2.3 Ground-based Observation Data
This research also uses Java Island administrative boundary vector data obtained from the Ina-Geoportal page owned by Geospatial Information Agency (BIG) for defining the study area and daily maximum temperature data obtained from several weather stations owned by Meteorology, Climatology, and Geophysical Agency (BMKG) for calculating the data's correlation coefficient. The weather stations used in this research were Tangerang Geophysics Station (TNG) with the data in 2015 and 2019, Kemayoran Meteorological Station (KMN) with the data in 2006 and 2015, Kertajati Meteorological Station (KTI) with the data in 2006 and 2015, Semarang Climatology Station (SMN) with the data in 2015, Sleman Geophysics Station (SLN) with the data in 2015, and Perak I Meteorological Station (PRK) with the data in 2019.
2.4 Data Processing
LST Retrieval: Land Surface Temperature and Emissivity Daily Global 1 km product of MODIS from Terra (MOD11A1.006) and Aqua (MYD11A1.006) platform were retrieved from Google Earth Engine from January 2005 to December 2020.
Daily Maximum LST: The daily data was calculated in this research by selecting the maximum LST recorded by Terra and Aqua. This step will provide results in the form of daily maximum LST values for the observed period from January 2005 to December 2020.

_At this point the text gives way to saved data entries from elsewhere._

-- ==== Sys2Proof/Machine/Dispatch.lean ====
section
/-! DEFINITION. What each command does: one arm per constructor of `Instr`, each a call of the
meaning in the file of its family. -/

namespace Sys2Proof.Machine
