/-! ### What each command can change -/

/-- The parts of the state that a command can change: no other part differs after it. -/
def partsOf (i : Instr) : List Part :=
  match i with
  | .arm _ _ | .attemptsClear _ | .disarm _ _ | .fsChangeApply | .fsSelWrite _ | .gpioClr _ | .gpioEdge _ _
  | .gpioSet _ | .i2cGo _ _ | .insClear _ | .insDone _ | .insFail _ | .insSet _ | .insertionProceed _
  | .irqForce _ _ | .ltTimeout _ | .pageLock _ | .ppsOutCycWrite _ | .pstepDone | .railUv _
  | .schedTrunkInsert _ | .schedUserEvent _ | .set | .sliceCtrlWrite _ | .sync _ | .zfill _ =>
    [.fld]
  | .extest _ _ | .mclkSelApply => [.pins]
  | .vcoreEvaluate _ => [.vcore]
  | .qspiStatus => [.readData]
  | .holdoverEstimatorMean => [.dpll]
  | .ibexEccWriteback _ | .storeEccWriteback _ => [.ecc]
  | .confirmCountDone _ => [.lanes]
  | .csyncRelease _ => [.cores]
  | .domainWakeGranted => [.fld, .pwr]
  | .ledgerGrant | .scrubLate | .scrubPassStart => [.fld, .ledger]
  | .debugChallenge _ _ | .debugKeyProgram _ _ | .debugResponse _ _ | .flashErase _ _ | .flashRead _ _
  | .flashWrite _ _ | .getUid _ _ | .getVersion _ _ | .imageSetPref _ _ | .imageSwitch _ _
  | .imageVerify _ _ | .rollbackAdvance _ _ | .thermalRead _ _ | .thermalSetAlarm _ _ =>
    [.fld, .mgmt]
  | .rootUnlock | .xoLoss => [.fld, .undef]
  | .dstateChange _ | .pcieLinkUp _ _ _ | .vecEoi _ _ | .vectorAssert _ => [.fld, .pins]
  | .commitAbort _ | .commitGo _ | .schedCommit _ => [.fld, .commit]
  | .clkLoss _ _ | .portRxFrame _ _ | .portStop _ | .portTxFrame _ _ _ _ | .schedPortStart _ =>
    [.fld, .audio]
  | .align | .dpllLocked | .dpllPhaseSample _ | .freqMeasurement _ _ | .holdoverEvaluate | .numFreqWrite _
  | .numPhaseWrite _ | .pstepGo _ | .refActivityLoss _ | .refActivityReturn _ | .schedPhaseStep _
  | .soakComplete _ =>
    [.fld, .dpll]
  | .mute _ _ | .pilotWindowEnd _ | .schedMute _ | .schedUnmute _ | .senseSample _ _ _ => [.fld, .amps]
  | .portStartWrite _ => [.fld, .startTrig]
  | .boostRiseGranted _ | .boostSwitchPeriod _ _ _ | .railOv _ => [.fld, .boosts]
  | .calGo _ => [.fld, .cal]
  | .ntBit31Change _ => [.fld, .time]
  | .frameCfgWrite _ => [.fld, .marks]
  | .beaconBurst _ | .chkLocked _ | .chkRestart _ | .laneTrainGranted _ | .ltSend _ => [.fld, .lanes]
  | .svcPop _ | .svcSend _ | .wrappedCellExpiry _ => [.fld, .ring]
  | .migrationCopyStart _ => [.fld, .clus]
  | .coreHalted _ _ | .doorbell _ _ | .frameBarrierReached _ | .haltReq _ | .resume _ | .step _ =>
    [.fld, .cores]
  | .i2cTransactionEnd _ _ _ _ | .stretchTmo _ _ _ => [.fld, .pins, .freeCtr]
  | .thermalSample _ => [.fld, .undef, .dpll]
  | .watchdogRestart => [.fld, .mgmt, .retries]
  | .controllerRestartDone => [.fld, .mgmt, .freeCtr]
  | .portStartTick => [.fld, .audio, .startTrig]
  | .boostEnable _ _ | .railCfgWrite _ _ | .railReady _ => [.fld, .ledger, .boosts]
  | .calStepEnd => [.fld, .amps, .freeCtr]
  | .ntNowRead _ => [.fld, .time, .readData]
  | .ppsInEdge _ => [.fld, .time, .dpll]
  | .signalPlaneWrite _ _ => [.fld, .mem, .marks]
  | .chkLockLost _ | .injGo _ _ | .injPeriod _ | .trainPhaseAdvance _ => [.fld, .lanes, .freeCtr]
  | .trainPhaseTimeout _ | .trainTotalTimeout _ => [.fld, .ledger, .lanes]
  | .chkBitsLoRead _ => [.fld, .freeCtr, .readData]
  | .coreFrameStart _ | .coreOverrun _ => [.fld, .cores, .clus]
  | .interruptEntry _ => [.fld, .cores, .freeCtr]
  | .mbxCommandEnd _ => [.fld, .mgmt, .retries, .freeCtr]
  | .rootPllLock => [.fld, .ledger, .pwr, .vcore]
  | .bootReady _ => [.fld, .pins, .vcore, .freeCtr]
  | .syncDone _ => [.fld, .dirtyTab, .mem, .ecc]
  | .maskImmWrite _ _ _ => [.fld, .shadow, .dirtyReg, .audio]
  | .ampEnable _ _ | .carrierPeriod _ | .holdExpiry _ | .latchClr _ | .ocpComparator _ | .probeDone _ _ _
  | .probeReq _ | .probeStart _ =>
    [.fld, .amps, .boosts, .freeCtr]
  | .clipDataRead => [.fld, .oryx, .freeCtr, .readData]
  | .zfillDone _ => [.fld, .mem, .ecc, .delay]
  | .scrubPassEnd => [.fld, .ecc, .undef, .ledger]
  | .idleReceive _ _ | .loopTestReceive _ _ => [.fld, .ledger, .lanes, .dpll]
  | .streamStatRead => [.fld, .ring, .freeCtr, .readData]
  | .migCancel _ _ | .migStart _ _ => [.fld, .cores, .clus, .ledger]
  | .ts2Receive _ _ => [.fld, .ledger, .lanes, .dpll, .freeCtr]
  | .invalidHeader _ => [.fld, .lanes, .ring, .dpll, .freeCtr]
  | .serviceReceive _ _ _ => [.fld, .ledger, .lanes, .ring, .dpll]
  | .br _ _ | .brl _ _ _ | .brr _ _ | .csync _ | .fbar _ | .loop _ _ | .rep _ _ _
  | .reservedEncodingIssue _ | .reti _ | .swi _ =>
    [.fld, .undef, .cores, .clus, .ledger]
  | .stageInStart _ => [.fld, .mem, .ecc, .cores, .clus]
  | .vcoreMove _ => [.fld, .ledger, .pwr, .pins, .vcore, .freeCtr]
  | .clusterPassOverrun _ => [.fld, .mem, .marks, .cores, .clus, .fseq]
  | .backoffExpiry _ | .energyDetect _ | .laneEnable _ _ | .markerMissing _ | .markerReceive _ _ _
  | .retrain _ | .spurHuntTimeout _ | .testCtrlWrite _ _ | .ts1Receive _ _ =>
    [.fld, .ledger, .lanes, .ring, .dpll, .freeCtr]
  | .migFollowing _ => [.fld, .shadow, .staged, .dirtyTab, .dirtyReg, .cores]
  | .pcieReset _ => [.fld, .shadow, .staged, .pins, .dmas, .retries, .respErr]
  | .commitValidationDone => [.fld, .staged, .dirtyTab, .dirtyReg, .cores, .oryx, .commit]
  | .aadd _ _ _ | .aaddi _ _ _ | .abs _ _ _ | .add _ _ _ _ | .addi _ _ _ _ | .adds _ _ _ _ | .amov _ _ _
  | .amovhi _ _ _ | .amovi _ _ _ | .and _ _ _ _ | .cmp _ _ _ _ _ | .cmpi _ _ _ _ _ | .divq _ _ _ _ _
  | .divs _ _ _ _ | .ext _ _ _ _ | .extd _ _ _ _ | .ld _ _ _ _ _ | .lda _ _ _ _ | .mac _ _ | .max _ _ _ _
  | .mfsr _ _ _ | .min _ _ _ _ | .mov _ _ _ | .mova _ _ _ _ | .movhi _ _ _ | .movi _ _ _ | .msu _ _
  | .mtsr _ _ _ | .mtsri _ _ _ | .mul _ _ _ _ | .neg _ _ _ | .nop _ | .or _ _ _ _ | .pairedAccess _ _ _
  | .plog _ _ _ _ _ | .rda _ _ _ | .shli _ _ _ _ | .shri _ _ _ _ | .srai _ _ _ _ | .st _ _ _ _ _
  | .sta _ _ _ _ | .stageOutDone _ | .sub _ _ _ _ | .subs _ _ _ _ | .xor _ _ _ _ =>
    [.fld, .mem, .ecc, .undef, .cores, .clus, .ledger]
  | .stageOutStart _ => [.fld, .mem, .marks, .undef, .cores, .clus, .ledger]
  | .ledgerTimeout _ _ => [.fld, .cores, .clus, .ledger, .pwr, .lanes, .boosts, .vcore]
  | .alignDone | .nominalCycleStart | .setDone =>
    [.fld, .undef, .time, .fseq, .lanes, .ring, .dpll, .freeCtr]
  | .cellReceive _ _ _ | .spurCellReceive _ _ _ =>
    [.fld, .mem, .ecc, .undef, .ledger, .lanes, .ring, .dpll]
  | .qspiRead _ _ _ =>
    [.fld, .undef, .cores, .clus, .oryx, .ledger, .ring, .pins, .freeCtr, .readData, .respErr]
  | .passStart _ => [.fld, .mem, .marks, .ecc, .undef, .cores, .clus, .fseq, .oryx, .eqSecs, .delay]
  | .dmaDescriptorStart _ =>
    [.fld, .undef, .cores, .clus, .oryx, .ledger, .ring, .pins, .dmas, .freeCtr, .readData, .respErr]
  | .fsTick _ =>
    [.fld, .mem, .marks, .ecc, .undef, .time, .cores, .clus, .fseq, .oryx, .meters, .eqSecs, .delay,
    .ledger, .ring, .audio, .amps, .boosts, .freeCtr]
  | .commitApply =>
    [.fld, .staged, .dirtyTab, .dirtyReg, .mem, .marks, .ecc, .undef, .cores, .clus, .fseq, .oryx, .meters,
    .eqSecs, .delay, .ledger, .ring, .audio, .amps, .commit]
  | .softRst _ =>
    [.fld, .shadow, .staged, .mem, .ecc, .undef, .cores, .clus, .fseq, .oryx, .meters, .eqSecs, .delay,
    .ledger, .pwr, .lanes, .ring, .dpll, .audio, .amps, .boosts, .commit, .dmas, .retries, .vcore,
    .freeCtr, .respErr]
  | .domainWakeDone =>
    [.fld, .shadow, .staged, .dirtyTab, .dirtyReg, .mem, .marks, .ecc, .dom, .undef, .cores, .clus, .fseq,
    .oryx, .meters, .eqSecs, .delay, .ledger, .pwr, .lanes, .ring, .dpll, .audio, .startTrig, .amps,
    .boosts, .cal, .dmas, .vcore, .freeCtr]
  | .domainStopped | .pwrReqGo _ | .retSigDone =>
    [.fld, .shadow, .staged, .dirtyTab, .dirtyReg, .mem, .marks, .ecc, .dom, .undef, .cores, .clus, .fseq,
    .oryx, .meters, .eqSecs, .delay, .ledger, .pwr, .lanes, .ring, .dpll, .audio, .startTrig, .amps,
    .boosts, .cal, .dmas, .retries, .vcore, .freeCtr, .respErr]
  | .busRetry _ _ | .busTransaction _ _ _ _ _ _ _ _ | .devRst _ | .devRstRelease | .dmaDescriptorDone _ _ _
  | .dmaTimeout _ _ | .qspiWrite _ _ _ | .registerWrite _ | .resetNLow _ | .resetNRise | .tableWrite _ =>
    [.inReset, .fld, .shadow, .staged, .dirtyTab, .dirtyReg, .mem, .marks, .ecc, .dom, .undef, .time,
    .cores, .clus, .fseq, .oryx, .meters, .eqSecs, .delay, .ledger, .pwr, .lanes, .ring, .dpll, .audio,
    .startTrig, .amps, .boosts, .cal, .commit, .mgmt, .pins, .dmas, .retries, .vcore, .freeCtr, .readData,
    .respErr]

end Sys2Proof.Machine
end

LST and Air Temperature Correlation: A correlation test was carried out between the LST data obtained from Terra and Aqua MODIS image processing with the daily maximum air temperature data obtained from BMKG weather stations. As two of the data are different, the air temperature from ground station and LST from satellite data can be compared to examine the influence of surface temperature on the surrounding air temperature. This idea follow the study by Hachem in continuous permafrost terrain that found LST and air temperature yields a very high correlation (R=0.97; mean difference (MD) = 1.8◦C; and standard deviation of MD (SD) = 4.0◦C). Surface heterogeneity between the MODIS 1 km2 grid cells, the presence of undetected clouds, and the inherent disparity between LST and air temperature contribute to the significant of SD (Hachem et al., 2012). The test was carried out to see how strong the correlation between the data is, as indicated by the correlation coefficient value (R).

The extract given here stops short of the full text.